Content starts
/-- What the decoder makes of a list of words: it wants more of them, it refuses one of them whatever follows, or it
reads the payload after a checked header (and height), whatever that payload is. -/
theorem decode_cases (words : List Word) :
    decode words = .error .truncated ∨
      (∃ e, ∀ more, decode (words ++ more) = .error (.badWord e)) ∨
      ∃ h op aux need front ws, words = h :: front ++ ws ∧ checkHeader h = .ok op ∧ TakesPayload h op aux need ∧
        ∀ ws', decode (h :: front ++ ws') = decodePayload op h aux need ws' := by
  cases words with
  | nil => exact .inl rfl
  | cons h words =>
    cases hc : checkHeader h with
    | error e => exact .inr (.inl ⟨e, fun more => decode_of_checkHeader_error (words ++ more) hc⟩)
    | ok op =>
      by_cases himage : op = .showImage
      · subst himage
        cases words with
        | nil => exact .inl (by simp only [decode, hc])
        | cons w words =>
          cases hh : checkHeight w with
          | error e => exact .inr (.inl ⟨e, fun more => decode_showImage_of_checkHeight_error (words ++ more) hc hh⟩)
          | ok height =>
            obtain ⟨-, -, h8⟩ := checkHeight_ok hh
            exact .inr (.inr ⟨h, _, _, _, [w], words, rfl, hc, .image h8, decode_image hc hh⟩)
      · exact .inr (.inr ⟨h, op, _, _, [], words, rfl, hc, .header himage,
          fun ws => decode_of_checkHeader_ok ws hc himage⟩)

/-- What was decoded is a checked header and the payload it takes. -/
theorem decode_ok_cases {words rest : List Word} {i : Instr} (hd : decode words = .ok (i, rest)) :
    ∃ h op aux need ws, words.head? = some h ∧ checkHeader h = .ok op ∧ TakesPayload h op aux need ∧
      ws.length = need ∧ instrOf op h aux ws = some i := by
  rcases decode_cases words with hshort | ⟨e, hbad⟩ | ⟨h, op, aux, need, front, ws, rfl, hc, htakes, hpayload⟩
  · rw [hshort] at hd
    cases hd
  · rw [← List.append_nil words, hbad] at hd
    cases hd
  · rw [hpayload] at hd
    obtain ⟨hlen, hinstr, -⟩ := decodePayload_ok hd
    exact ⟨h, op, aux, need, ws.take need, rfl, hc, htakes, List.length_take_of_le hlen, hinstr⟩

/-- Settles O3: the header's reserved bits are 0, so the fields the command took are all that is in it. -/
theorem decodedCommandKeepsItsHeader : Obligations.DecodedCommandKeepsItsHeader := by
  intro words rest i hd
  obtain ⟨h, op, aux, need, ws, hhead, hc, htakes, hlen, hinstr⟩ := decode_ok_cases hd
  refine ⟨htakes.wf_of_instrOf hlen hinstr, ?_⟩
  rw [htakes.header_of_instrOf hc hlen hinstr, hhead]

/-! ### The match and the mask of a header (R104) -/

/-- The top four bits of a word are its `OP` field in place. -/
theorem and_opMask (w : Word) : w &&& 0xF0000000#32 = (opField w).setWidth 32 <<< 28 := by
  refine BitVec.eq_of_getLsbD_eq fun j hj => ?_
  have hmask : (0xF0000000#32).getLsbD j = decide (28 ≤ j) := by
    revert j
    decide
  rw [BitVec.getLsbD_and, hmask, BitVec.getLsbD_shiftLeft, BitVec.getLsbD_setWidth, opField, BitVec.getLsbD_extractLsb']
  grind

theorem opInPlace_inj {a b : BitVec 4} (h : a.setWidth 32 <<< 28 = b.setWidth 32 <<< 28) : a = b := by
  revert a b
  decide

theorem checkHeader_eq_ok_iff (w : Word) (op : Opcode) :
    checkHeader w = .ok op ↔ opField w = op.toBits ∧ w &&& op.rsvMask = 0#32 := by
  constructor
  · intro hc
    obtain ⟨-, hmask⟩ := checkHeader_ok hc
    exact ⟨opField_of_checkHeader hc, hmask⟩
  · rintro ⟨hop, hmask⟩
    rw [checkHeader_of_opField hop, if_pos hmask]
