/-- An ARRIVAL on the position path at an outlet is a delivery: the carrier DELIVERED, the count raised and the full flag
re-evaluated, MISDELIVERED set where the delivery is not correct, the record freed where auto-retire is on and no exception
stands, ACCEPT placed. So is the carrier bound by any other outcome delivered, after what that outcome removes and marks. -/
def Obligations.ArrivalAtAnOutletIsDelivered : Prop :=
  (∀ (k : Station) (d : Option Byte) (seq port : Byte) (tag : Tag) (g : Segment) (c : Handle) (rest : List Handle)
    (s : State), s.HandsOn k seq → s.custodyOf k = .idle → (s.station k).type = .outlet → s.byPosition k tag →
    (s.station k).entrySegment port.toNat = some g → s.dueHead g c rest →
    let record := { (s.record c).boundAt k (some g) s.lineTime with state := .delivered, location := .atStation k }
    let correct := ∃ r stage, record.route = some r ∧ s.stageOf r = some stage ∧ stage.endAction = .finish
      ∧ stage.boundary = k
    let count := min ((s.outlet k).delivered + 1) 4095
    let u : State :=
      { s.takenFrom g rest with
        outlets := s.outlets.set k { s.outlet k with delivered := count, full := (s.outlet k).capacity ≤ count }
        link := s.linkAfter k ((((s.linkOf k).heard d).placed .accept (some seq)).accepting seq .ok) }
    (¬ correct → exec (.arrival (headFrom k d) seq port tag) s = .next
      { u with
        carriers :=
          { records := s.carriers.records.set c { record with exception := some .misdelivered }
            exceptionCount := record.raised s.carriers.exceptionCount } })
    ∧ (correct → ((s.outlet k).autoRetire = false ∨ record.exception ≠ none) →
      exec (.arrival (headFrom k d) seq port tag) s = .next
        { u with carriers := { s.carriers with records := s.carriers.records.set c record } })
    ∧ (correct → (s.outlet k).autoRetire = true → record.exception = none →
      exec (.arrival (headFrom k d) seq port tag) s = .next
        (State.freeRecord { u with carriers := { s.carriers with records := s.carriers.records.set c record } } c)))
  ∧ ∀ (k : Station) (d : Option Byte) (seq port : Byte) (tag : Tag) (c : Handle) (how : Binding) (s : State),
    s.HandsOn k seq → s.custodyOf k = .idle → (s.station k).type = .outlet →
    s.resolve k ((s.station k).entrySegment port.toNat) tag = .bind c how →
    let v := s.applyBinding ((s.station k).entrySegment port.toNat) c how
    let record :=
      { (v.record c).boundAt k ((s.station k).entrySegment port.toNat) s.lineTime with
        state := .delivered, location := .atStation k }
    let correct := ∃ r stage, record.route = some r ∧ s.stageOf r = some stage ∧ stage.endAction = .finish
      ∧ stage.boundary = k
    let count := min ((s.outlet k).delivered + 1) 4095
    let u : State :=
      { v with
        outlets := s.outlets.set k { s.outlet k with delivered := count, full := (s.outlet k).capacity ≤ count }
        link := s.linkAfter k ((((s.linkOf k).heard d).placed .accept (some seq)).accepting seq .ok) }
    (¬ correct → exec (.arrival (headFrom k d) seq port tag) s = .next
      { u with
        carriers :=
          { records := v.carriers.records.set c { record with exception := some .misdelivered }
            exceptionCount := record.raised v.carriers.exceptionCount } })
    ∧ (correct → ((s.outlet k).autoRetire = false ∨ record.exception ≠ none) →
      exec (.arrival (headFrom k d) seq port tag) s = .next
        { u with carriers := { v.carriers with records := v.carriers.records.set c record } })
    ∧ (correct → (s.outlet k).autoRetire = true → record.exception = none →
      exec (.arrival (headFrom k d) seq port tag) s = .next
        (State.freeRecord { u with carriers := { v.carriers with records := v.carriers.records.set c record } } c))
Content ends
- PROMPT:
Nothing in the material should be left out; output it exactly.

- REPLY:
/-- What the decoder makes of a list of words: it wants more of them, it refuses one of them whatever follows, or it
reads the payload after a checked header (and height), whatever that payload is. -/
theorem decode_cases (words : List Word) :
    decode words = .error .truncated ∨
      (∃ e, ∀ more, decode (words ++ more) = .error (.badWord e)) ∨
      ∃ h op aux need front ws, words = h :: front ++ ws ∧ checkHeader h = .ok op ∧ TakesPayload h op aux need ∧
        ∀ ws', decode (h :: front ++ ws') = decodePayload op h aux need ws' := by
  cases words with
  | nil => exact .inl rfl
  | cons h words =>
    cases hc : checkHeader h with
    | error e => exact .inr (.inl ⟨e, fun more => decode_of_checkHeader_error (words ++ more) hc⟩)
    | ok op =>
      by_cases himage : op = .showImage
      · subst himage
        cases words with
        | nil => exact .inl (by simp only [decode, hc])
        | cons w words =>
          cases hh : checkHeight w with
          | error e => exact .inr (.inl ⟨e, fun more => decode_showImage_of_checkHeight_error (words ++ more) hc hh⟩)
          | ok height =>
            obtain ⟨-, -, h8⟩ := checkHeight_ok hh
            exact .inr (.inr ⟨h, _, _, _, [w], words, rfl, hc, .image h8, decode_image hc hh⟩)
      · exact .inr (.inr ⟨h, op, _, _, [], words, rfl, hc, .header himage,
          fun ws => decode_of_checkHeader_ok ws hc himage⟩)

/-- What was decoded is a checked header and the payload it takes. -/
theorem decode_ok_cases {words rest : List Word} {i : Instr} (hd : decode words = .ok (i, rest)) :
    ∃ h op aux need ws, words.head? = some h ∧ checkHeader h = .ok op ∧ TakesPayload h op aux need ∧
      ws.length = need ∧ instrOf op h aux ws = some i := by
  rcases decode_cases words with hshort | ⟨e, hbad⟩ | ⟨h, op, aux, need, front, ws, rfl, hc, htakes, hpayload⟩
  · rw [hshort] at hd
    cases hd
  · rw [← List.append_nil words, hbad] at hd
    cases hd
  · rw [hpayload] at hd
    obtain ⟨hlen, hinstr, -⟩ := decodePayload_ok hd
    exact ⟨h, op, aux, need, ws.take need, rfl, hc, htakes, List.length_take_of_le hlen, hinstr⟩

/-- Settles O3: the header's reserved bits are 0, so the fields the command took are all that is in it. -/
theorem decodedCommandKeepsItsHeader : Obligations.DecodedCommandKeepsItsHeader := by
  intro words rest i hd
  obtain ⟨h, op, aux, need, ws, hhead, hc, htakes, hlen, hinstr⟩ := decode_ok_cases hd
  refine ⟨htakes.wf_of_instrOf hlen hinstr, ?_⟩
  rw [htakes.header_of_instrOf hc hlen hinstr, hhead]

/-! ### The match and the mask of a header (R104) -/

/-- The top four bits of a word are its `OP` field in place. -/
theorem and_opMask (w : Word) : w &&& 0xF0000000#32 = (opField w).setWidth 32 <<< 28 := by
  refine BitVec.eq_of_getLsbD_eq fun j hj => ?_
  have hmask : (0xF0000000#32).getLsbD j = decide (28 ≤ j) := by
    revert j
    decide
  rw [BitVec.getLsbD_and, hmask, BitVec.getLsbD_shiftLeft, BitVec.getLsbD_setWidth, opField, BitVec.getLsbD_extractLsb']
  grind

theorem opInPlace_inj {a b : BitVec 4} (h : a.setWidth 32 <<< 28 = b.setWidth 32 <<< 28) : a = b := by
  revert a b
  decide

theorem checkHeader_eq_ok_iff (w : Word) (op : Opcode) :
    checkHeader w = .ok op ↔ opField w = op.toBits ∧ w &&& op.rsvMask = 0#32 := by
  constructor
  · intro hc
    obtain ⟨-, hmask⟩ := checkHeader_ok hc
    exact ⟨opField_of_checkHeader hc, hmask⟩
  · rintro ⟨hop, hmask⟩
    rw [checkHeader_of_opField hop, if_pos hmask]
/-- An ARRIVAL on the position path at an outlet is a delivery: the carrier DELIVERED, the count raised and the full flag
re-evaluated, MISDELIVERED set where the delivery is not correct, the record freed where auto-retire is on and no exception
stands, ACCEPT placed. So is the carrier bound by any other outcome delivered, after what that outcome removes and marks. -/
def Obligations.ArrivalAtAnOutletIsDelivered : Prop :=
  (∀ (k : Station) (d : Option Byte) (seq port : Byte) (tag : Tag) (g : Segment) (c : Handle) (rest : List Handle)
    (s : State), s.HandsOn k seq → s.custodyOf k = .idle → (s.station k).type = .outlet → s.byPosition k tag →
    (s.station k).entrySegment port.toNat = some g → s.dueHead g c rest →
    let record := { (s.record c).boundAt k (some g) s.lineTime with state := .delivered, location := .atStation k }
    let correct := ∃ r stage, record.route = some r ∧ s.stageOf r = some stage ∧ stage.endAction = .finish
      ∧ stage.boundary = k
    let count := min ((s.outlet k).delivered + 1) 4095
    let u : State :=
      { s.takenFrom g rest with
        outlets := s.outlets.set k { s.outlet k with delivered := count, full := (s.outlet k).capacity ≤ count }
        link := s.linkAfter k ((((s.linkOf k).heard d).placed .accept (some seq)).accepting seq .ok) }
    (¬ correct → exec (.arrival (headFrom k d) seq port tag) s = .next
      { u with
        carriers :=
          { records := s.carriers.records.set c { record with exception := some .misdelivered }
            exceptionCount := record.raised s.carriers.exceptionCount } })
    ∧ (correct → ((s.outlet k).autoRetire = false ∨ record.exception ≠ none) →
      exec (.arrival (headFrom k d) seq port tag) s = .next
        { u with carriers := { s.carriers with records := s.carriers.records.set c record } })
    ∧ (correct → (s.outlet k).autoRetire = true → record.exception = none →
      exec (.arrival (headFrom k d) seq port tag) s = .next
        (State.freeRecord { u with carriers := { s.carriers with records := s.carriers.records.set c record } } c)))
  ∧ ∀ (k : Station) (d : Option Byte) (seq port : Byte) (tag : Tag) (c : Handle) (how : Binding) (s : State),
    s.HandsOn k seq → s.custodyOf k = .idle → (s.station k).type = .outlet →
    s.resolve k ((s.station k).entrySegment port.toNat) tag = .bind c how →
    let v := s.applyBinding ((s.station k).entrySegment port.toNat) c how
    let record :=
      { (v.record c).boundAt k ((s.station k).entrySegment port.toNat) s.lineTime with
        state := .delivered, location := .atStation k }
    let correct := ∃ r stage, record.route = some r ∧ s.stageOf r = some stage ∧ stage.endAction = .finish
      ∧ stage.boundary = k
    let count := min ((s.outlet k).delivered + 1) 4095
    let u : State :=
      { v with
        outlets := s.outlets.set k { s.outlet k with delivered := count, full := (s.outlet k).capacity ≤ count }
        link := s.linkAfter k ((((s.linkOf k).heard d).placed .accept (some seq)).accepting seq .ok) }
    (¬ correct → exec (.arrival (headFrom k d) seq port tag) s = .next
      { u with
        carriers :=
          { records := v.carriers.records.set c { record with exception := some .misdelivered }
            exceptionCount := record.raised v.carriers.exceptionCount } })
    ∧ (correct → ((s.outlet k).autoRetire = false ∨ record.exception ≠ none) →
      exec (.arrival (headFrom k d) seq port tag) s = .next
        { u with carriers := { v.carriers with records := v.carriers.records.set c record } })
    ∧ (correct → (s.outlet k).autoRetire = true → record.exception = none →
      exec (.arrival (headFrom k d) seq port tag) s = .next
        (State.freeRecord { u with carriers := { v.carriers with records := v.carriers.records.set c record } } c))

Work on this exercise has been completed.